Во всех аспектах жизни, следовательно, от самого высокого до самого низкого, давайте помнить об этой идее культуры, давайте стремиться к лучшему товару и быть уверенными в его обладании. На днях одна мельбурнская дама говорила мне, какое красивое и очаровательное место Фитцрой-Гарденс как общественный парк. «Но коричневые гипсовые статуи, — сказал я, — и бетонные водные святилища». И эта мельбурнская дама откровенно заявила о своей преданности этим вещам, и, когда в своей неприятной неудовлетворенной манере я начал сравнивать их с мраморными копиями с античных образцов, которые можно увидеть во Внутреннем домене и Ботанических садах в Сиднее, она откровенно сказала мне, что, в конце концов, это только дело вкуса, и мое мнение — это, а ее — то! «И так, — сказал я, — моя дорогая леди, это, в конце концов, только дело вкуса, является ли Аполлон Бельведерский или Венера Милосская более красивыми или менее красивыми, чем статуя Берка и Уиллса на Коллинз-стрит, не говоря уже о коричневых гипсовых статуях в Фитцрой-Гарденс?» И тогда эта мельбурнская дама, которая читала много романов и журналов, и несколько томов проповедей и даже популярных «философских книг», поддержала свое первоначальное утверждение с очаровательной уверенностью своего пола; и я мог только подумать, что жаль, что у нее нет культуры — она не знала лучшего, или даже второго или третьего лучшего из того, что было познано и высказано в мире в вопросе скульптурной красоты, ибо тогда она не помогла бы убедить своего мужа проголосовать за возведение еще большего количества коричневых гипсовых статуй и бетонных водных святилищ в общественных местах своего города. Но, как бы то ни было, я так благодарен, что сиднейцы украсили одно из своих общественных мест действительно прекрасными мраморными копиями с античных образцов (которые никто из этих австралийцев с их превосходной любовью к красивым вещам еще, насколько мне известно, не додумался изуродовать), что я удивляюсь самому себе, думая сказать, что жаль видеть рядом с ними так много бедных современных и, возможно, колониальных продуктов; ибо кто может быть мудрым — говорю ли я в час, в день, в год, в течение жизни? нет, скорее, в поколении? Конечно, не архитекторы и общественные декораторы Австралии. Давайте будем благодарны за то, что мы получили, и усердно продолжать показывать нашу благодарность, прося большего.

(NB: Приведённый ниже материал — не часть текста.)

-- ==== Sys2Proof/Laws/PerInstr.lean ====
section
/-! SUPPORT. Laws/PerInstr.lean: family RoundTrip, one lemma per constructor: the word and literal that the encoder
gives a well-formed instruction decode to it; an event has none. -/

namespace Sys2Proof.Laws.RoundTrip

open Sys2Proof Sys2Proof.Machine

set_option Elab.async false

/-- The words of a well-formed instruction decode to it under map 0 (R42, R44, R49, R51). -/
def Statement (i : Instr) : Prop := ∀ e, i.enc = some e → i.wf = true → decode e.word e.lit = .ok i

/-- What each lemma below shows: fields in their places, the row of the opcode, its policy and its operands. -/
theorem of_row {i : Instr} {op d a b : Nat} {lit : Option Word} (r : Row) (he : i.enc = some ⟨op, d, a, b, lit⟩)
    (h1 : op < 1024) (h2 : d < 128) (h3 : a < 128) (h4 : b < 128) (hr : opRow op = some r)
    (hp : r.pol.accepts lit = true) (hb : i.wf = true → r.build d a b lit = some i) : Statement i := by
  intro e' he' hw
  obtain rfl := Option.some.inj (he.symm.trans he')
  exact decode_word ⟨op, d, a, b, lit⟩ r i ⟨h1, h2, h3, h4⟩ hr hp (hb hw) hw

/-- A comparison of numerals. -/
theorem lt {a b : Nat} (h : Nat.ble (a + 1) b = true := by rfl) : a < b := Nat.le_of_ble_eq_true h

/-- An event has no words. -/
theorem of_event {i : Instr} (he : i.enc = none) : Statement i := by
  intro e h
  rw [he] at h
  exact absurd h (by simp)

Но нет; время прошло, когда глупые люди могут сказать, что глупость — это, в конце концов, только дело вкуса — или, если оно не прошло, то мы все должны изо всех сил стараться, чтобы оно прошло. Культура возможна для столь многих! Ее учебники больше не в руках некомпетентных: у нас действительно нет оправдания думать, что мистер Мартин Таппер предпочтительнее как поэт лорду Теннисону, или мисс Элиза Кук — мистеру Арнольду; и я признаюсь, что смотрю с подозрением на интеллектуальные достижения человека, который не видит разницы во мнении Дарвина или профессора Хаксли и популярных теологов и мистера Лилли. Посмотрите, говорю я, на учебники культуры сейчас, на лучшее из того, что было познано и высказано в мире. Мы все видели маленький букварь физиологии профессора Хаксли. Что ж, это для науки. Затем есть маленький букварь английской литературы мистера Стопфорда Брука. Это для литературы; и это только примеры. Действительно, сейчас у нас нет оправдания читать неправильные книги и думать неправильные мысли больше. И нам также не нужно ограничивать себя мыслью нашего собственного языка. Повсюду можно найти отличные переводы примечательных работ. Мы хотели бы узнать что-то о литературе Греции? В конце отличного маленького букваря греческой литературы мистера Джеббса мы найдем список лучших переводов. Мы слышали, как люди говорят о профессоре Геккеле и его замечательной физиологической работе? Хорошие переводы его самых известных книг под рукой. И так далее по всей области мысли.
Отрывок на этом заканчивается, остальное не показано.